Stored items:
▼▼▼

-- ==== Sys2Proof/Certificates/Slice0/Obligations.lean ====
section
/-! DEFINITION. The statements for the provers. -/

open Sys2Proof Sys2Proof.Machine Sys2Proof.Safety

/-! ### The queue of commands -/

/-- A step runs the command at the front of the queue on the state with the queue's rest. The part idles on an empty
queue: the model's choice (log entry 4). -/
def Obligations.StepRunsFrontCommand : Prop :=
  (∀ (c : Instr) (s : State), step { s with pending := c :: s.pending } = exec c s) ∧
  (∀ s : State, s.pending = [] → step s = .next s)

/-- No command touches the queue of commands. Only the completion of a write and a hardware reset change memory. -/
def Obligations.QueueAndMemoryAreKept : Prop :=
  (∀ (c : Instr) (s t : State), exec c s = .next t → t.pending = s.pending) ∧
  (∀ (c : Instr) (s t : State), exec c s = .next t →
    c ≠ .hostWriteCompletion → c ≠ .compWriteCompletion → c ≠ .tileCompletion → c ≠ .recordWriteCompletion →
    c ≠ .statusBlockCompletion → c ≠ .readbackDone → (∀ cause, c ≠ .hardwareReset cause) → t.mem = s.mem)

/-! ### Resets -/

/-- Right after power-on every item that the spec gives a reset value has it. A layer record is disabled, SOLID, with
magnification 1 and COPY; a timing has 0 in every field, so its line-match line is line 0; no mark is due. -/
def Obligations.PowerOnValues : Prop :=
  (∀ i, i < 32 → State.reset.surface i = some ⟨⟨false, 0, 0, 0, 0, .none⟩, none⟩) ∧
  (∀ d, State.reset.damage.get d = ⟨⟨[], false⟩, ⟨[], false⟩⟩) ∧
  (∀ d i, i < 8 →
    (State.reset.layers.get d).staged[i]? = some ⟨false, .solid, 0, 0, 0, 0, 0, 0, 0, 1, 0, .copy, ⟨0, 0, 0, 0⟩⟩ ∧
    (State.reset.layers.get d).active[i]? = some ⟨false, .solid, 0, 0, 0, 0, 0, 0, 0, 1, 0, .copy, ⟨0, 0, 0, 0⟩⟩) ∧
  (∀ d, (State.reset.layers.get d).commitPending = false) ∧
  (∀ d, State.reset.comp.get d = ⟨0, false, 0, none, 0⟩) ∧ State.reset.turn = .A ∧
  (∀ k, (State.reset.streams.get k).state = .stopped ∧ (State.reset.streams.get k).count = 0 ∧
    (State.reset.streams.get k).slots = [] ∧ (State.reset.streams.get k).pacing = .A ∧
    (State.reset.streams.get k).rateN = 0 ∧ (State.reset.streams.get k).rateD = 0 ∧
    (State.reset.streams.get k).phase = 0 ∧ (State.reset.streams.get k).tick = 0 ∧
    (State.reset.streams.get k).expected = 0 ∧ (State.reset.streams.get k).counters = ⟨0, 0, 0, 0, 0, 0, 0, 0⟩) ∧
  (∀ d, (State.reset.outputs.get d).state = .off ∧ (State.reset.outputs.get d).resume = none ∧
    (State.reset.outputs.get d).lock = false ∧ (State.reset.outputs.get d).frameCounter = 0 ∧
    (State.reset.outputs.get d).blank = false ∧ (State.reset.outputs.get d).begun = false ∧
    (State.reset.outputs.get d).fifo = [] ∧ (State.reset.outputs.get d).frameUnderflows = 0 ∧
    (State.reset.outputs.get d).underflows = 0 ∧
    (State.reset.outputs.get d).staged = ⟨0, 0, 0, 0, 0, ⟨0, 0, 0, 0⟩, 0, 0, some 0⟩ ∧
    (State.reset.outputs.get d).active = ⟨0, 0, 0, 0, 0, ⟨0, 0, 0, 0⟩, 0, 0, some 0⟩) ∧
  (∀ d, (State.reset.links.get d).state = .down ∧ (State.reset.links.get d).reason = none ∧
    (State.reset.links.get d).panel = none ∧ (State.reset.links.get d).buffer = [] ∧
    (State.reset.links.get d).nextSeq = 0 ∧ (State.reset.links.get d).pointer = none ∧
    (State.reset.links.get d).replayEnd = none ∧ (State.reset.links.get d).timer = 0 ∧
    (State.reset.links.get d).announceCount = 0 ∧ (State.reset.links.get d).replayRun = 0 ∧
    (State.reset.links.get d).reinitRun = 0 ∧ (State.reset.links.get d).stable = false ∧
    (State.reset.links.get d).counters = ⟨0, 0, 0, 0, 0⟩ ∧ (State.reset.links.get d).settings = ⟨16, 4, 2⟩) ∧
  State.reset.linkSettings = ⟨16, 4, 2⟩ ∧
  State.reset.writeQueue = [] ∧ State.reset.tracker = [] ∧ State.reset.activeCredits = ⟨8, 5, 5, 4, 2⟩ ∧
  State.reset.stagedCredits = ⟨8, 5, 5, 4, 2⟩ ∧ State.reset.drain = none ∧ State.reset.scanNext = .A ∧
  State.reset.port.cursor = none ∧ (∀ w, w < 8 → State.reset.port.assembly[w]? = some none) ∧
  State.reset.events.readback = none ∧ State.reset.events.mask = 0x00035402 ∧ State.reset.events.queue = [] ∧
  State.reset.events.writeIndex = 0 ∧ State.reset.events.consumed = 0 ∧ State.reset.events.lost = 0 ∧
  State.reset.events.seq = 0 ∧ State.reset.events.inWriting = none ∧
  State.reset.events.due = ⟨false, ⟨false, false⟩, ⟨false, false⟩, false⟩ ∧
  State.reset.events.recordNext = true ∧ State.reset.events.interrupt = false ∧
  State.reset.events.cause = .powerOn

/-- HARDWARE_RESET completes from every state: every block has its reset values, writes already issued reach memory,
queued writes are lost, no HALT is sent, and the reset cause is the one given. -/
def Obligations.HardwareResetCompletes : Prop :=
  ∀ (cause : HardwareCause) (s : State), ∃ t, exec (.hardwareReset cause) s = .next t ∧
    t.mem = s.mem.writeBeats (s.inFlight.flatMap Flight.writes) ∧ t.resetAsserted = true ∧
    t.writeQueue = [] ∧ t.tracker = [] ∧ t.inFlight = [] ∧ t.drain = none ∧ t.scanNext = .A ∧
    t.activeCredits = State.reset.activeCredits ∧ t.stagedCredits = State.reset.stagedCredits ∧
    t.surfaces = State.reset.surfaces ∧ t.damage = State.reset.damage ∧ t.layers = State.reset.layers ∧
    t.comp = State.reset.comp ∧ t.turn = .A ∧ t.streams = State.reset.streams ∧ t.outputs = State.reset.outputs ∧
    (∀ d, t.links.get d = { State.reset.links.get d with sent := (s.links.get d).sent }) ∧
    t.linkSettings = State.reset.linkSettings ∧ t.port = State.reset.port ∧
    t.events = { State.reset.events with cause := causeOf cause }

/-- RESET_RELEASE completes while the reset line is asserted and no request waits: RESET_DONE is raised with the reset
cause and all five status blocks become due, and nothing else changes. -/
def Obligations.ResetReleaseCompletes : Prop :=
  ∀ s : State, s.resetAsserted = true → s.upstream = [] →
    exec .resetRelease s = .next
      ((({ s with resetAsserted := false }).raise ⟨.resetDone, 0, 0, 0, word (causeCode s.events.cause), 0⟩).mark
        fun m => ⟨true, ⟨true, true⟩, ⟨true, true⟩, m.readback⟩)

▲▲▲

What you should do:
All lines from the one with "t.linkSettings = State.reset.linkSettings" through the end of the records need to be copied exactly, and no other lines.

Exercise solution:
    t.linkSettings = State.reset.linkSettings ∧ t.port = State.reset.port ∧
    t.events = { State.reset.events with cause := causeOf cause }

/-- RESET_RELEASE completes while the reset line is asserted and no request waits: RESET_DONE is raised with the reset
cause and all five status blocks become due, and nothing else changes. -/
def Obligations.ResetReleaseCompletes : Prop :=
  ∀ s : State, s.resetAsserted = true → s.upstream = [] →
    exec .resetRelease s = .next
      ((({ s with resetAsserted := false }).raise ⟨.resetDone, 0, 0, 0, word (causeCode s.events.cause), 0⟩).mark
        fun m => ⟨true, ⟨true, true⟩, ⟨true, true⟩, m.readback⟩)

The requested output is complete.